Let $\|A\|_1=\operatorname{trace}(\sqrt{A^* A})$. I already proved that for arbitrary unitary matrices $U$ and $V$, $\|UAV^*\|_1=\|A\|_1$ and $\|A\|_1=\sigma_1+\dots+\sigma_k$. Now I would like to prove that $\|A\|_1$ defines a matrix norm, $A\in M_{m\times n}\mathbb (C)$.
1) $\|A\|_1=0\Leftrightarrow A=0$. I already proved that.
2) $\|\lambda A\|_1=|\lambda|\|A\|_1$.This also.
3) $|\operatorname{trace}(A)|\leqslant \|A\|_1$. I am not sure, my idea is to use $A=U\Sigma V^*$.
4) $\|BA\|_1\leqslant \|B\|\|A\|_1$ for $B\in M_{l\times m}\mathbb (C)$ and $\|B\|=\sup\frac{\|Bx\|}{\|x\|}=\max\{\sigma_1,\dots,\sigma_k\}$. My idea is again using singular value decomposition for $A$ and a polar decomposition for $BA$.

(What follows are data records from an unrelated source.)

-- ==== Sys2Proof/Certificates/Slice0/Obligations.lean ====
section
/-! DEFINITION. The statements for the provers. Each docstring names the rules of spec/ it formalises; a frame is written
as the state after with every field it may differ in taken from itself, so that the equation says that every other
field is as before. -/

section

open Sys2Proof Sys2Proof.Machine

/-! ### Encoding (R90 to R97) -/

/-- The words of R92 and R95, written out bit by bit, decode to their operations (a sanity statement). -/
def Obligations.TableWordsDecode : Prop :=
  decode (.host 0b00000001#8) = .instr .cmdCount ∧
  decode (.host 0b00000010#8) = .instr .cmdBuild ∧
  decode (.host 0b00000011#8) = .instr .cmdEncode ∧
  decode (.host 0b00000100#8) = .instr .cmdDecode ∧
  ∀ p : Ports,
    decode (.micro 0b0000#4 p) = .instr .faClear ∧ decode (.micro 0b0001#4 p) = .instr (.faAdd p.sym) ∧
    decode (.micro 0b0010#4 p) = .instr .pqClear ∧ decode (.micro 0b0011#4 p) = .instr (.pqPush p.item p.weight) ∧
    decode (.micro 0b0100#4 p) = .instr .pqPop ∧ decode (.micro 0b0101#4 p) = .instr .pqIsEmpty ∧
    decode (.micro 0b0110#4 p) = .instr .tbBuild ∧ decode (.micro 0b0111#4 p) = .instr .cgGen ∧
    decode (.micro 0b1000#4 p) = .instr .encRun ∧ decode (.micro 0b1001#4 p) = .instr .decRun

/-- Decoding and encoding are inverse: every operation, with every operand, comes back from its word; every well-formed
word is the word of what it decodes to; and exactly the words outside R92 and R95 are rejected (R93, R96). -/
def Obligations.DecodeAndEncodeAgree : Prop :=
  (∀ i : Instr, (encode i).wf = true ∧ decode (encode i) = .instr i) ∧
  (∀ w : OpWord, w.wf = true → ∃ i, decode w = .instr i ∧ encode i = w) ∧
  (∀ c : BitVec 8, decode (.host c) = .reject (.illegalCommand c) ↔ ¬ (1 ≤ c.toNat ∧ c.toNat ≤ 4)) ∧
  (∀ (u : BitVec 4) (p : Ports), decode (.micro u p) = .reject (.reservedMicroOp u) ↔ 10 ≤ u.toNat)

/-! ### Steps (R6, R250) -/

/-- A step runs the decoded instruction: a write of CMD while idle runs the command its low 8 bits name (R33, R64, R91,
R250), and a code on the operation bus runs its micro-operation (R94, R95; the bus as an input is log entry 7). The
input is used up, and nothing else happens around the instruction. -/
def Obligations.StepRunsDecodedInstruction : Prop :=
  (∀ (s : State) (v : HostWord) (rest : List Input) (i : Instr), s.busy = false →
    s.pending = .hostWrite cmdAddr v :: rest → decode (.host (v.setWidth 8)) = .instr i →
    step s = exec i { s with pending := rest }) ∧
  (∀ (s : State) (u : BitVec 4) (p : Ports) (rest : List Input) (i : Instr), s.busy = false →
    s.pending = .micro u p :: rest → decode (.micro u p) = .instr i →
    step s = exec i { s with pending := rest })

/-- The opcode-table word placed before a step is the instruction the step runs, with every input that waited still
waiting (log entries 6 and 8). -/
def Obligations.PlacedTableWordRuns : Prop :=
  ∀ (s : State) (nbits w : Nat) (i : Instr), s.busy = false → decodeTableWord nbits w = some i →
    step (s.withFetchWord nbits w) = exec i s

/-- An illegal command word changes ERR and nothing else (R256). -/
def Obligations.IllegalCommandChangesOnlyErr : Prop :=
  ∀ (s : State) (v : HostWord) (rest : List Input), s.busy = false → s.pending = .hostWrite cmdAddr v :: rest →
    ¬ (1 ≤ v.toNat % 256 ∧ v.toNat % 256 ≤ 4) → step s = .next { s with pending := rest, err := 7#3 }

/-- A reserved micro-operation code is ignored (R96), and with no input the core is idle and keeps all state (R298). -/
def Obligations.IgnoredInputs : Prop :=
  (∀ (s : State) (u : BitVec 4) (p : Ports) (rest : List Input), s.busy = false → s.pending = .micro u p :: rest →
    10 ≤ u.toNat → step s = .next { s with pending := rest }) ∧
  (∀ s : State, s.pending = [] → step s = .next s)
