-- ==== Sys2Proof/Laws/Encoder.lean ====
section
/-! SUPPORT. Laws of ENC_RUN (R211 to R213): the loop against the concatenation of codewords. -/

namespace Sys2Proof.Machine

open Sys2Proof

theorem codewordOf_none {s : State} {x : Sym} : s.codewordOf x = none ↔ (s.code x).len = 0#_ := by
  unfold State.codewordOf; split <;> simp_all

theorem codewordOf_some {s : State} {x : Sym} {p : List Digit} (h : s.codewordOf x = some p) :
    (s.code x).len ≠ 0#_ ∧ codeword (s.code x) = p ∧ (s.code x).len.toNat = p.length := by
  unfold State.codewordOf at h
  split at h
  · exact absurd h (by simp)
  · rename_i hne
    have e : codeword (s.code x) = p := by simpa using h
    refine ⟨hne, e, ?_⟩
    rw [← e]; simp [codeword]

/-- The table entries decide `codewordOf` and nothing else does. -/
theorem codewordOf_congr {s t : State} (h : s.ct = t.ct) (x : Sym) : s.codewordOf x = t.codewordOf x := by
  unfold State.codewordOf State.code; rw [h]

theorem concatCodes_congr {s t : State} (h : s.ct = t.ct) (xs : List Sym) : s.concatCodes xs = t.concatCodes xs := by
  induction xs with
  | nil => rfl
  | cons x xs ih => simp only [State.concatCodes, codewordOf_congr h, ih]

theorem concatCodes_cons {s : State} {x : Sym} {xs : List Sym} {q : List Digit}
    (h : s.concatCodes (x :: xs) = some q) :
    ∃ p r, s.codewordOf x = some p ∧ s.concatCodes xs = some r ∧ q = p ++ r := by
  simp only [State.concatCodes] at h
  cases h1 : s.codewordOf x with
  | none => simp [h1] at h
  | some p =>
    cases h2 : s.concatCodes xs with
    | none => simp [h1, h2] at h
    | some r =>
      rw [h1, h2] at h
      have e : p ++ r = q := by simpa using h
      exact ⟨p, r, rfl, rfl, e.symm⟩

theorem concatCodes_isSome {s : State} {xs : List Sym} (h : ∀ x ∈ xs, s.codewordOf x ≠ none) :
    ∃ q, s.concatCodes xs = some q := by
  induction xs with
  | nil => exact ⟨[], rfl⟩
  | cons x xs ih =>
    obtain ⟨q, hq⟩ := ih (fun y hy => h y (List.mem_cons_of_mem _ hy))
    obtain ⟨p, hp⟩ := Option.ne_none_iff_exists'.mp (h x List.mem_cons_self)
    exact ⟨p ++ q, by simp [State.concatCodes, hp, hq]⟩

/-- One index of the loop whose symbol has a codeword that fits (R211). -/
theorem encodeLoop_append {cap : Config.Capacities} {s : State} (is js : List Nat) (out q : List Digit)
    (hq : s.concatCodes (is.map s.sbAt) = some q) (hfit : out.length + q.length ≤ cap.bb) :
    encodeLoop cap s (is ++ js) out = encodeLoop cap s js (out ++ q) := by
  induction is generalizing out q with
  | nil =>
    have : [] = q := by simpa [State.concatCodes] using hq
    subst this; simp
  | cons i is ih =>
    obtain ⟨p, r, hp, hr, rfl⟩ := concatCodes_cons hq
    obtain ⟨h1, h2, h3⟩ := codewordOf_some hp
    rw [List.length_append] at hfit
    rw [List.cons_append, encodeLoop]
    simp only [h1, if_false, h2, h3]
    rw [if_neg (by omega), ih _ _ hr (by rw [List.length_append]; omega), List.append_assoc]

theorem encodeLoop_ok {cap : Config.Capacities} {s : State} (is : List Nat) (out q : List Digit)
    (hq : s.concatCodes (is.map s.sbAt) = some q) (hfit : out.length + q.length ≤ cap.bb) :
    encodeLoop cap s is out = (out ++ q, .ok) := by
  have := encodeLoop_append is [] out q hq hfit
  rwa [List.append_nil] at this

/-- Everything the loop can do: it emits the whole concatenation, or stops at the lowest index that has no codeword or
whose codeword does not fit (R211, R290). -/
theorem encodeLoop_cases (cap : Config.Capacities) (s : State) (is : List Nat) (out : List Digit)
    (h0 : out.length ≤ cap.bb) :
    (∃ q, s.concatCodes (is.map s.sbAt) = some q ∧ out.length + q.length ≤ cap.bb ∧
      encodeLoop cap s is out = (out ++ q, .ok)) ∨
    (∃ pre i post q, is = pre ++ i :: post ∧ s.concatCodes (pre.map s.sbAt) = some q ∧
      out.length + q.length ≤ cap.bb ∧ s.codewordOf (s.sbAt i) = none ∧
      encodeLoop cap s is out = (out ++ q, .fail .unknownSymbol)) ∨
    (∃ pre i post q p, is = pre ++ i :: post ∧ s.concatCodes (pre.map s.sbAt) = some q ∧
      out.length + q.length ≤ cap.bb ∧ s.codewordOf (s.sbAt i) = some p ∧
      cap.bb < out.length + q.length + p.length ∧ encodeLoop cap s is out = (out ++ q, .fail .capacity)) := by
  induction is generalizing out with
  | nil => exact .inl ⟨[], rfl, by simpa using h0, by simp [encodeLoop]⟩
  | cons i is ih =>
    cases hp : s.codewordOf (s.sbAt i) with
    | none =>
      refine .inr (.inl ⟨[], i, is, [], rfl, rfl, by simpa using h0, hp, ?_⟩)
      simp [encodeLoop, codewordOf_none.mp hp]
    | some p =>
      obtain ⟨h1, h2, h3⟩ := codewordOf_some hp
      by_cases hfit : cap.bb < out.length + p.length
      · refine .inr (.inr ⟨[], i, is, [], p, rfl, rfl, by simpa using h0, hp, by simpa using hfit, ?_⟩)
        simp [encodeLoop, h1, h3, hfit]
      · have hstep : encodeLoop cap s (i :: is) out = encodeLoop cap s is (out ++ p) := by
          rw [encodeLoop]
          simp only [h1, if_false, h2, h3]
          rw [if_neg hfit]
        rcases ih (out ++ p) (by rw [List.length_append]; omega) with
          ⟨q, a, b, c⟩ | ⟨pre, k, post, q, rfl, a, b, c, d⟩ | ⟨pre, k, post, q, p', rfl, a, b, c, d, e⟩
        · rw [List.length_append] at b
          refine .inl ⟨p ++ q, by simp [State.concatCodes, hp, a], by rw [List.length_append]; omega, ?_⟩
          rw [hstep, c, List.append_assoc]
        · rw [List.length_append] at b
          refine .inr (.inl ⟨i :: pre, k, post, p ++ q, rfl, by simp [State.concatCodes, hp, a],
            by rw [List.length_append]; omega, c, ?_⟩)
          rw [hstep, d, List.append_assoc]
        · rw [List.length_append] at b d
          refine .inr (.inr ⟨i :: pre, k, post, p ++ q, p', rfl, by simp [State.concatCodes, hp, a],
            by rw [List.length_append]; omega, c, by rw [List.length_append]; omega, ?_⟩)
          rw [hstep, e, List.append_assoc]

/-- What ENC_RUN writes (R211, R212, R214): its output, and OUT. -/
theorem encRun_frame (cap : Config.Capacities) (s : State) :
    (encRun cap s).1 = { s with bb := (encRun cap s).1.bb, bbLen := (encRun cap s).1.bbLen, out := (encRun cap s).1.out } := by
  unfold encRun
  split
  · rfl
  · dsimp only
    cases (encodeLoop cap s (List.range s.sbLen.toNat) []).2 <;> rfl

/-- ENC_RUN on a sequence whose symbols all have codewords that fit together (R211, R213). -/
theorem encRun_ok {cap : Config.Capacities} {s : State} {q : List Digit} (hs : s.sbLen.toNat ≤ cap.sb)
    (hq : s.concatCodes s.symbols = some q) (hfit : q.length ≤ cap.bb) :
    encRun cap s = ({ s with bb := s.bb.holding q, bbLen := BitVec.ofNat _ q.length,
                             out := BitVec.ofNat _ q.length }, .ok) := by
  have hl : encodeLoop cap s (List.range s.sbLen.toNat) [] = (q, .ok) := by
    have := encodeLoop_ok (cap := cap) (List.range s.sbLen.toNat) [] q hq (by simpa using hfit)
    simpa using this
  unfold encRun
  rw [if_neg (by omega), hl]
  rfl

/-- The stream after a successful ENC_RUN (R213). -/
theorem stream_holding {s t : State} {q : List Digit} (hb : t.bb = s.bb.holding q)
    (hl : t.bbLen.toNat = q.length) : t.stream = q := by
  unfold State.stream
  rw [hl]
  refine List.ext_getElem (by simp) fun i h1 h2 => ?_
  simp only [List.getElem_map, List.getElem_range, State.bbAt, hb, Buffer.holding]
  rw [Store.find_ofListFrom]
  simp [h2]

end Sys2Proof.Machine
end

5)$\|A\|_1=\sup_{\|B\|\leqslant 1}|\operatorname{trace}(BA)|$ with $B\in M_{n\times m}\mathbb (C)$ and $A\in M_{m\times n}\mathbb (C)$ Here I have no idea.
6) $\|A+A'\|_1\leqslant\|A\|_1+\|A'\|_1$ with $A,A'\in M_{m\times n}\mathbb (C)$ This can be followed from 5).
If you could help me with 3)-5) I would really appreciate it.